# PROVIDED DATA

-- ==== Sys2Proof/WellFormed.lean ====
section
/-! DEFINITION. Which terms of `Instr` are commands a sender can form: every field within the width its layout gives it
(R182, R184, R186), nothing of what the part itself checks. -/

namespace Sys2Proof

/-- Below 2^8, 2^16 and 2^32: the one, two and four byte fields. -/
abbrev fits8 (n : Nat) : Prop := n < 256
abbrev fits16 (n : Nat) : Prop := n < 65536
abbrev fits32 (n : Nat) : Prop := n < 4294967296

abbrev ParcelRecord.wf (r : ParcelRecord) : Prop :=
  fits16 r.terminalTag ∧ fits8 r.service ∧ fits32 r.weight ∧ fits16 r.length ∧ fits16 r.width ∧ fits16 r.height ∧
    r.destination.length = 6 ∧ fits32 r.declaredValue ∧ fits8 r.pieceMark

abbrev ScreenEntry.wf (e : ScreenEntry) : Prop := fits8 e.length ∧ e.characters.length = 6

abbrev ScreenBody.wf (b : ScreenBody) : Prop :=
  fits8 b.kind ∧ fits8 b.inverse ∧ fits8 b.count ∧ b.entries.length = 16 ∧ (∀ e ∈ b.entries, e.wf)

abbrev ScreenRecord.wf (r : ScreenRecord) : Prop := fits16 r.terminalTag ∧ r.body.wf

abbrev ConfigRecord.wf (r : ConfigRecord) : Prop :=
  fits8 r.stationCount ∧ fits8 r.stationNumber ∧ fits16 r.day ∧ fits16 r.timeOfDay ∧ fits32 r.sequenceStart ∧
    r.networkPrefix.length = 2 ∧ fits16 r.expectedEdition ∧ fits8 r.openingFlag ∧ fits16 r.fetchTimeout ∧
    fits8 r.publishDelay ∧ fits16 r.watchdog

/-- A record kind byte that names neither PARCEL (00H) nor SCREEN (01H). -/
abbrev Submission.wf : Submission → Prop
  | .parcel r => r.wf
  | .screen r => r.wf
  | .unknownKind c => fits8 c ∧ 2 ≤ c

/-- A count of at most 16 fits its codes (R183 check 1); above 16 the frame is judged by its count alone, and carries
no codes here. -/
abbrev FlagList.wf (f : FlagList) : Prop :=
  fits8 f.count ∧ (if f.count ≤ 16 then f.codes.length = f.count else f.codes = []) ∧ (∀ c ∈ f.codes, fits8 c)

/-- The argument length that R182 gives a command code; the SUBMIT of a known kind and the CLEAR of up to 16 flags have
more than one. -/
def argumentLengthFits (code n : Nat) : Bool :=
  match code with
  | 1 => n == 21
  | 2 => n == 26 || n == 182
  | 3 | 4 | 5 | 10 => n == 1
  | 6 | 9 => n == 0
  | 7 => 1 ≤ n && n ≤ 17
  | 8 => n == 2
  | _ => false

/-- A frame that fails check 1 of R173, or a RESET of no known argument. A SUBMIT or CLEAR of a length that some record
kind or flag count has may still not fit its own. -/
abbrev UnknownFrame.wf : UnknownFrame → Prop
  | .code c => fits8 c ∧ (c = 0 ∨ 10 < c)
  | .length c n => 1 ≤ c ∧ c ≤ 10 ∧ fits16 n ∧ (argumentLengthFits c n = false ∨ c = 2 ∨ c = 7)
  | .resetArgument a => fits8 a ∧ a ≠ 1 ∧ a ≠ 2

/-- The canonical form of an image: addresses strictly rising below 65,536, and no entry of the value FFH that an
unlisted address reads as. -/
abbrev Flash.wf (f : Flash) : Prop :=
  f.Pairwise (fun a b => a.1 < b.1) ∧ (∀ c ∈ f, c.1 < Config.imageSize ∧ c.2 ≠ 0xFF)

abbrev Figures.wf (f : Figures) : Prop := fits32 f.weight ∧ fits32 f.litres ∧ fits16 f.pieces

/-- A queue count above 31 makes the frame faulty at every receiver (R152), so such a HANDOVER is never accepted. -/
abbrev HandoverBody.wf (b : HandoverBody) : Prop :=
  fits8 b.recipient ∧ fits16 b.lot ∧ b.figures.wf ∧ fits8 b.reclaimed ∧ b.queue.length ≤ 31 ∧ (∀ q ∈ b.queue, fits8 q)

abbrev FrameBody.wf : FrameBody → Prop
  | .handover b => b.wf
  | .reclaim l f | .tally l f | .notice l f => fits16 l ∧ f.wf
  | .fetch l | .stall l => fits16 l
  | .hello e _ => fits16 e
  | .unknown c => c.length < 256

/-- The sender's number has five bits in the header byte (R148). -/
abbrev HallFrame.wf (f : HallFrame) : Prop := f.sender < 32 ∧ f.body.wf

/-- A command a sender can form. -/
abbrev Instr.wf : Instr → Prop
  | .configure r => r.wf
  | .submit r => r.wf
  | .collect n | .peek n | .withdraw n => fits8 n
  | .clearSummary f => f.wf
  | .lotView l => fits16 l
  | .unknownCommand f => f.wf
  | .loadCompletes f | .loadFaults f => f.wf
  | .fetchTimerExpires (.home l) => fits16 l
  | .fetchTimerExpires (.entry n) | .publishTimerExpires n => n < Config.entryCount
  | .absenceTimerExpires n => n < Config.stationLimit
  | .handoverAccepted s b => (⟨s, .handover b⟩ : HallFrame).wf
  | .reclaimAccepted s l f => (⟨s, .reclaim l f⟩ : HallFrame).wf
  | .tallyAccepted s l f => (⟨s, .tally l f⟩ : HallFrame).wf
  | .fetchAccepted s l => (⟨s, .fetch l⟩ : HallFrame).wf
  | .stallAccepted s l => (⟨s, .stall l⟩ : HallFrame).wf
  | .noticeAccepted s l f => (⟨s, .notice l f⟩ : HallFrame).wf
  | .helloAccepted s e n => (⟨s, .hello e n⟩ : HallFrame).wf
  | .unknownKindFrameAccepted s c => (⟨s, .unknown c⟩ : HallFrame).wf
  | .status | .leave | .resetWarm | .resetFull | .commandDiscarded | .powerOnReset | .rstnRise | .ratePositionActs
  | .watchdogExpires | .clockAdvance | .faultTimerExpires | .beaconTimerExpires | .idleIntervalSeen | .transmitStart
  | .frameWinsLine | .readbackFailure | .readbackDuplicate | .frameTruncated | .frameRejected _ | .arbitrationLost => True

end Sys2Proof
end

==

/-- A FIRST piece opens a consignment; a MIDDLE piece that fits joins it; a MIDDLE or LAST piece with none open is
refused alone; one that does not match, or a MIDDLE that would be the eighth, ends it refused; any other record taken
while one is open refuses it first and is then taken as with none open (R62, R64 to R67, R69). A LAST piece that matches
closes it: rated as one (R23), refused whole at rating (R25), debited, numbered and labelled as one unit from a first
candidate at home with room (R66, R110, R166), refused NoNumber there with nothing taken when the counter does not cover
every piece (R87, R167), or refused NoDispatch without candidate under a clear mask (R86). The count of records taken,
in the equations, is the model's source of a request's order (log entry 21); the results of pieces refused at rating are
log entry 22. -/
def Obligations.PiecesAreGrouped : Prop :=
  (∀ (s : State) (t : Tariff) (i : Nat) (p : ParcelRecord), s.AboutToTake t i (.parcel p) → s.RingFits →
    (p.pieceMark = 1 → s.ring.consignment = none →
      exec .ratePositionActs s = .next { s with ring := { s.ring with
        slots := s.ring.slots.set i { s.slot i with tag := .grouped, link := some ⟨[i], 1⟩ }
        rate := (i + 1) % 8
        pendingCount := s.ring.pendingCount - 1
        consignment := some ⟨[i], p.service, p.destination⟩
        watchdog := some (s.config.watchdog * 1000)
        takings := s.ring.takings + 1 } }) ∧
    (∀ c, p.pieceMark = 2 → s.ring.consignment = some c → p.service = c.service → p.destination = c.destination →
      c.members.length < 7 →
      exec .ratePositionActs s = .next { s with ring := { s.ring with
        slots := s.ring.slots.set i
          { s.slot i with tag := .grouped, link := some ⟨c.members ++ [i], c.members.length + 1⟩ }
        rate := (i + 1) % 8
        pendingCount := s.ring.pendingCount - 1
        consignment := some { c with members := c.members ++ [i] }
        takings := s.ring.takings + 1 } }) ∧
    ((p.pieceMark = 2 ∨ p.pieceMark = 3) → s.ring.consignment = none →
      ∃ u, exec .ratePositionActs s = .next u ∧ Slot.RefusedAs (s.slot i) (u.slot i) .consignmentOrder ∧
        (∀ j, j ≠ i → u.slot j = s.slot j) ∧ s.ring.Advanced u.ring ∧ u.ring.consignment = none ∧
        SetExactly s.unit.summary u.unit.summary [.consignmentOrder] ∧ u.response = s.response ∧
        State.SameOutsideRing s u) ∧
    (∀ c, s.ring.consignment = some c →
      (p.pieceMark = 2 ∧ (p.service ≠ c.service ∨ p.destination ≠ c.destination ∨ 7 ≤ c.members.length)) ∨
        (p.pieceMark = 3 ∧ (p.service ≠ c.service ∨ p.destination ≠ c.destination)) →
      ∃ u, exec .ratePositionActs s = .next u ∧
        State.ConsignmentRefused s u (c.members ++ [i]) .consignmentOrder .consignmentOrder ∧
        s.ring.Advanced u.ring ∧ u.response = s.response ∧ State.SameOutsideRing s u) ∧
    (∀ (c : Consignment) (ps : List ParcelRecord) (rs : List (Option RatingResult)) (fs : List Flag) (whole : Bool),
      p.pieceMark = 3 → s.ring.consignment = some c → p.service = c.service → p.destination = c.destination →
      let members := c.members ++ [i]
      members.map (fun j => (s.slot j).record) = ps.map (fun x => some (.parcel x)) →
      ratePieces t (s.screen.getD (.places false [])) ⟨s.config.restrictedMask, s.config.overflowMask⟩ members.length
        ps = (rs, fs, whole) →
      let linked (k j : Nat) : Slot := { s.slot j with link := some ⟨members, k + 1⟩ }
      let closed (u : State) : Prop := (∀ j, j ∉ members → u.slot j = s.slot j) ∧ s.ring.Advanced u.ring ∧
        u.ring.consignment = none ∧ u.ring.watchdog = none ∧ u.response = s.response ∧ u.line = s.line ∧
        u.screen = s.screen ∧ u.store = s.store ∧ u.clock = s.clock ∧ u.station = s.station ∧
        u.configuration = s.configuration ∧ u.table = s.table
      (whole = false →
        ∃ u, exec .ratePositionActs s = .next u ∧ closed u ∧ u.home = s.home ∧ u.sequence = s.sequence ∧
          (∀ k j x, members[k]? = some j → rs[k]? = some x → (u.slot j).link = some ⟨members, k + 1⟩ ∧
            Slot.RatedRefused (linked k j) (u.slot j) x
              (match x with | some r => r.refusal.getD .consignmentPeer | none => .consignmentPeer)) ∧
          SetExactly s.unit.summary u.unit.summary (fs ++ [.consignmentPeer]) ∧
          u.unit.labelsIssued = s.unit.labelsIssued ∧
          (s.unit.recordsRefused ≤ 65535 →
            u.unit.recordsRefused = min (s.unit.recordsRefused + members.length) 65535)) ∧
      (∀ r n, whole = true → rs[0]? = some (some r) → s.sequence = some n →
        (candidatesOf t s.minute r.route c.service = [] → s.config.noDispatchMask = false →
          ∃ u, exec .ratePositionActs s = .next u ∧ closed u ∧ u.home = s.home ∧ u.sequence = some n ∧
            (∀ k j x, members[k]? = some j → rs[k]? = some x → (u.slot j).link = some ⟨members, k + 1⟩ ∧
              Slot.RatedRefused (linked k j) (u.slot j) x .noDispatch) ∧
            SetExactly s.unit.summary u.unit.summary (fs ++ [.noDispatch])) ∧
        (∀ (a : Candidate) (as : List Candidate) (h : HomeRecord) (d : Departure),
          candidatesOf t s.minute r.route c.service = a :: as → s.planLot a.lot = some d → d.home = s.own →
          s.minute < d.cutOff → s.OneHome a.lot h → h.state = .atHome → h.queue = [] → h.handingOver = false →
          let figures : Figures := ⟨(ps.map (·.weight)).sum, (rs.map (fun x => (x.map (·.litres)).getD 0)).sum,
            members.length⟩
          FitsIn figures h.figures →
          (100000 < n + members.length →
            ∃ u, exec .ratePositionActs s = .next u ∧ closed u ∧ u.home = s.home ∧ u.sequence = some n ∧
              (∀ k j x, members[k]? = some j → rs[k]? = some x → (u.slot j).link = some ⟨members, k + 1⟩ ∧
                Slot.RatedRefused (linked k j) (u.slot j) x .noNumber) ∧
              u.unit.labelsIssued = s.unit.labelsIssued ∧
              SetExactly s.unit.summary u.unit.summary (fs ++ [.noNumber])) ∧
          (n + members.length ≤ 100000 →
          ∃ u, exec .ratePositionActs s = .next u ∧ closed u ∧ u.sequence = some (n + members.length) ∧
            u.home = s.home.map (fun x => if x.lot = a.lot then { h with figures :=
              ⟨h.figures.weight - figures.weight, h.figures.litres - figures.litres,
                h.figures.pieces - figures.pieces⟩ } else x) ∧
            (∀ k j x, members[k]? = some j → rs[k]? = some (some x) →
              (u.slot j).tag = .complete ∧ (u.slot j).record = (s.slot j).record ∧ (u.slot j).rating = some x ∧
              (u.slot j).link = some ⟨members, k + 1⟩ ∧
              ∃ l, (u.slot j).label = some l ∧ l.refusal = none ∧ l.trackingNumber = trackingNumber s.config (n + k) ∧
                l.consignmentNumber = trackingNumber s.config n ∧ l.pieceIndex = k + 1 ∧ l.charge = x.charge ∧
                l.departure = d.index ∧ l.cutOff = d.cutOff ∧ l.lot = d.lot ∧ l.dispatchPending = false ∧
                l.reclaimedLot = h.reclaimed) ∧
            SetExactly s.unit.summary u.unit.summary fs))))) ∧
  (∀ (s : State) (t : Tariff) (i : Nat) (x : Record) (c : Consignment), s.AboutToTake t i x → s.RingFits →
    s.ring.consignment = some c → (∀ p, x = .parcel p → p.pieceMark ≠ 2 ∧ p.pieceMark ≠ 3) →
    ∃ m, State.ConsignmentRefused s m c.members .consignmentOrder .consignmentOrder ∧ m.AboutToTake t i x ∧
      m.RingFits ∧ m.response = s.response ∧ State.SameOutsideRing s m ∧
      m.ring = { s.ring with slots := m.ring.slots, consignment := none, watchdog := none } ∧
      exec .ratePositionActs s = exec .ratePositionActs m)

...

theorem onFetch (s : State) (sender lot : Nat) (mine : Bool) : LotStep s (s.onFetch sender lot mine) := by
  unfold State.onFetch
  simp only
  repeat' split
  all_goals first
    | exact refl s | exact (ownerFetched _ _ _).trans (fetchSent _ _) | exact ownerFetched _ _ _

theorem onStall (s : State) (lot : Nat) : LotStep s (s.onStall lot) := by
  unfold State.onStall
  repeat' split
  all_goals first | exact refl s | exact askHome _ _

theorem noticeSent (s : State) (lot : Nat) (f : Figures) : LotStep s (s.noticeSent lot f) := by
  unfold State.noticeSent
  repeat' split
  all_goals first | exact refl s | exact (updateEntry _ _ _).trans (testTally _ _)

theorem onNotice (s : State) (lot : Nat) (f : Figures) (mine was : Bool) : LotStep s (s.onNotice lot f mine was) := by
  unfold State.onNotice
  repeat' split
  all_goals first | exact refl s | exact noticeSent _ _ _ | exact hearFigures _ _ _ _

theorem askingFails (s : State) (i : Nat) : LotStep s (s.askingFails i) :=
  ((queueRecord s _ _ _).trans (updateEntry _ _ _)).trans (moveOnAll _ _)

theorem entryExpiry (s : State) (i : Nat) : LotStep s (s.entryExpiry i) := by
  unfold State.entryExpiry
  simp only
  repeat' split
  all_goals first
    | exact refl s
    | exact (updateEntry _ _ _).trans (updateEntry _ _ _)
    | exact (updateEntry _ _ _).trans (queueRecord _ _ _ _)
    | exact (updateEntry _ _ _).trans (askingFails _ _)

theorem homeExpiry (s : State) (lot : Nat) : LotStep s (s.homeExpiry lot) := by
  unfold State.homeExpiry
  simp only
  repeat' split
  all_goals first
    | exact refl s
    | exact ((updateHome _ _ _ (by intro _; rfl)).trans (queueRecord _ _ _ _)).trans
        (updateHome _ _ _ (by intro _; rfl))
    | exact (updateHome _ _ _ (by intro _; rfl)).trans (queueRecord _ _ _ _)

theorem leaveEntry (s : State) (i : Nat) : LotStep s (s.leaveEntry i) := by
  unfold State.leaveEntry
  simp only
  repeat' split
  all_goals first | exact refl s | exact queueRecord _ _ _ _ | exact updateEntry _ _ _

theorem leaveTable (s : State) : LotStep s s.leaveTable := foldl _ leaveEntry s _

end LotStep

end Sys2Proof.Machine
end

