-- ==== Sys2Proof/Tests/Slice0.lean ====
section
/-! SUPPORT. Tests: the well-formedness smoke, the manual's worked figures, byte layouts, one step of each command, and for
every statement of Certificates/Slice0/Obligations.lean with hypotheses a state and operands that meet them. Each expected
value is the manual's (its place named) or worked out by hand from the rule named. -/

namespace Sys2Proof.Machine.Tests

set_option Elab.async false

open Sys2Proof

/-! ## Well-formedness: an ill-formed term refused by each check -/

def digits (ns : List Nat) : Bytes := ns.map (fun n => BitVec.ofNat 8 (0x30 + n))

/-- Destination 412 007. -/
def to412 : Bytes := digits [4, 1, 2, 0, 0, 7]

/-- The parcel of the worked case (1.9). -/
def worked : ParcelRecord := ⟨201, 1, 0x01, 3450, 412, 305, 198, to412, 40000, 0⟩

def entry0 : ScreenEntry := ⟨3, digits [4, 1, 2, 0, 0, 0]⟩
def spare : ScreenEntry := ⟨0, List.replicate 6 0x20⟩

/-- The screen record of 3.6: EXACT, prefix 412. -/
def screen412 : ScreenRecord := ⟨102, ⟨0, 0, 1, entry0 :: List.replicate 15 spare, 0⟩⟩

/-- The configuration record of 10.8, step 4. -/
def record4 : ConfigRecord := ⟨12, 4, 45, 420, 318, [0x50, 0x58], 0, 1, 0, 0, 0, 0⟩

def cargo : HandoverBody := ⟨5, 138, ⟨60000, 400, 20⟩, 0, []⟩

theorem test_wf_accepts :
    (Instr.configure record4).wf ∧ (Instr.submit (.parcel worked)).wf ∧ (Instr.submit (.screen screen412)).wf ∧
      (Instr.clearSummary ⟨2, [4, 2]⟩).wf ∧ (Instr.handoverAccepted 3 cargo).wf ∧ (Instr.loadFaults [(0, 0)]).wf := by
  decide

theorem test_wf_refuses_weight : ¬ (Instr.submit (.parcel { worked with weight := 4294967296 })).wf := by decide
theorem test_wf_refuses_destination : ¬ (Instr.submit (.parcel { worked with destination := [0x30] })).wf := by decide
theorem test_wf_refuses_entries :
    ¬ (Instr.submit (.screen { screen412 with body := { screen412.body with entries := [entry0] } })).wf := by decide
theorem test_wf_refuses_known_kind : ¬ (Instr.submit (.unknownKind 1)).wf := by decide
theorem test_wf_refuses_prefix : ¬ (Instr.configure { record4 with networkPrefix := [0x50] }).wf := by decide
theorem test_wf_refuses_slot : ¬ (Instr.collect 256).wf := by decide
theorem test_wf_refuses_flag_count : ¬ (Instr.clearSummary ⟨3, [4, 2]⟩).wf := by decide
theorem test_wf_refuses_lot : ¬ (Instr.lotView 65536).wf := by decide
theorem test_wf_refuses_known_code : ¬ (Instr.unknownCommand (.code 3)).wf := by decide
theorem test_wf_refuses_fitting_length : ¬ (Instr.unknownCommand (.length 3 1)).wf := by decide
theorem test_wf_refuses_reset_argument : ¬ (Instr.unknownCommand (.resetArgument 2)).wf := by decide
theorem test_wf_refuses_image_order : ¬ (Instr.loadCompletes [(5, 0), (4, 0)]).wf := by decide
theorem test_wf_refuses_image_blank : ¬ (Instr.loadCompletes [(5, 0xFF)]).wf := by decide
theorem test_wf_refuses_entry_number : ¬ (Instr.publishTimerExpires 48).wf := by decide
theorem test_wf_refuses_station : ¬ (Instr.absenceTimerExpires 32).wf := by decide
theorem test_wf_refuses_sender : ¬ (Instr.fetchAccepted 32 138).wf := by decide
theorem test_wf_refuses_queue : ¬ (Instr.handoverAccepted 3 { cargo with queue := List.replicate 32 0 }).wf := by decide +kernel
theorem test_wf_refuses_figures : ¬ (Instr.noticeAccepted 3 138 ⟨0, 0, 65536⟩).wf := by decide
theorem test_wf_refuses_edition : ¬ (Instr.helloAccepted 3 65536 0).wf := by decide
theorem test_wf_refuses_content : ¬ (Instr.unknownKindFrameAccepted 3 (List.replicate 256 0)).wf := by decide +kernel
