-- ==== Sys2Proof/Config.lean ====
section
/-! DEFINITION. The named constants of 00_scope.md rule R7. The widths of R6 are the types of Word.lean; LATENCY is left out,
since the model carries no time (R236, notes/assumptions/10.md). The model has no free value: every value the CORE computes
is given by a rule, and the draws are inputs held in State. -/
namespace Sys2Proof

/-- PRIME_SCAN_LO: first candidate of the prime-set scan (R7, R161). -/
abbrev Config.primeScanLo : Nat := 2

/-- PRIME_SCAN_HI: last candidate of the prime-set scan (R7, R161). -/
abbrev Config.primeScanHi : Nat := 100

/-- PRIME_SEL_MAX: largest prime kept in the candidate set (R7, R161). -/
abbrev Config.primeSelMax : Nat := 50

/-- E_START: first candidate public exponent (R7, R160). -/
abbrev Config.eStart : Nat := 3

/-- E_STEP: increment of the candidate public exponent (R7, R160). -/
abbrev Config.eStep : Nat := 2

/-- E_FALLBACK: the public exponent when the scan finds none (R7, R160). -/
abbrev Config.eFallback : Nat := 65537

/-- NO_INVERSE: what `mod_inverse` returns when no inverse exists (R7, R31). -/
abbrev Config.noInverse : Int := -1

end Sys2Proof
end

# TASK PROMPT
Once each line with "HallFrame" in the entries is counted, state the total and nothing else.

# THE ANSWER
9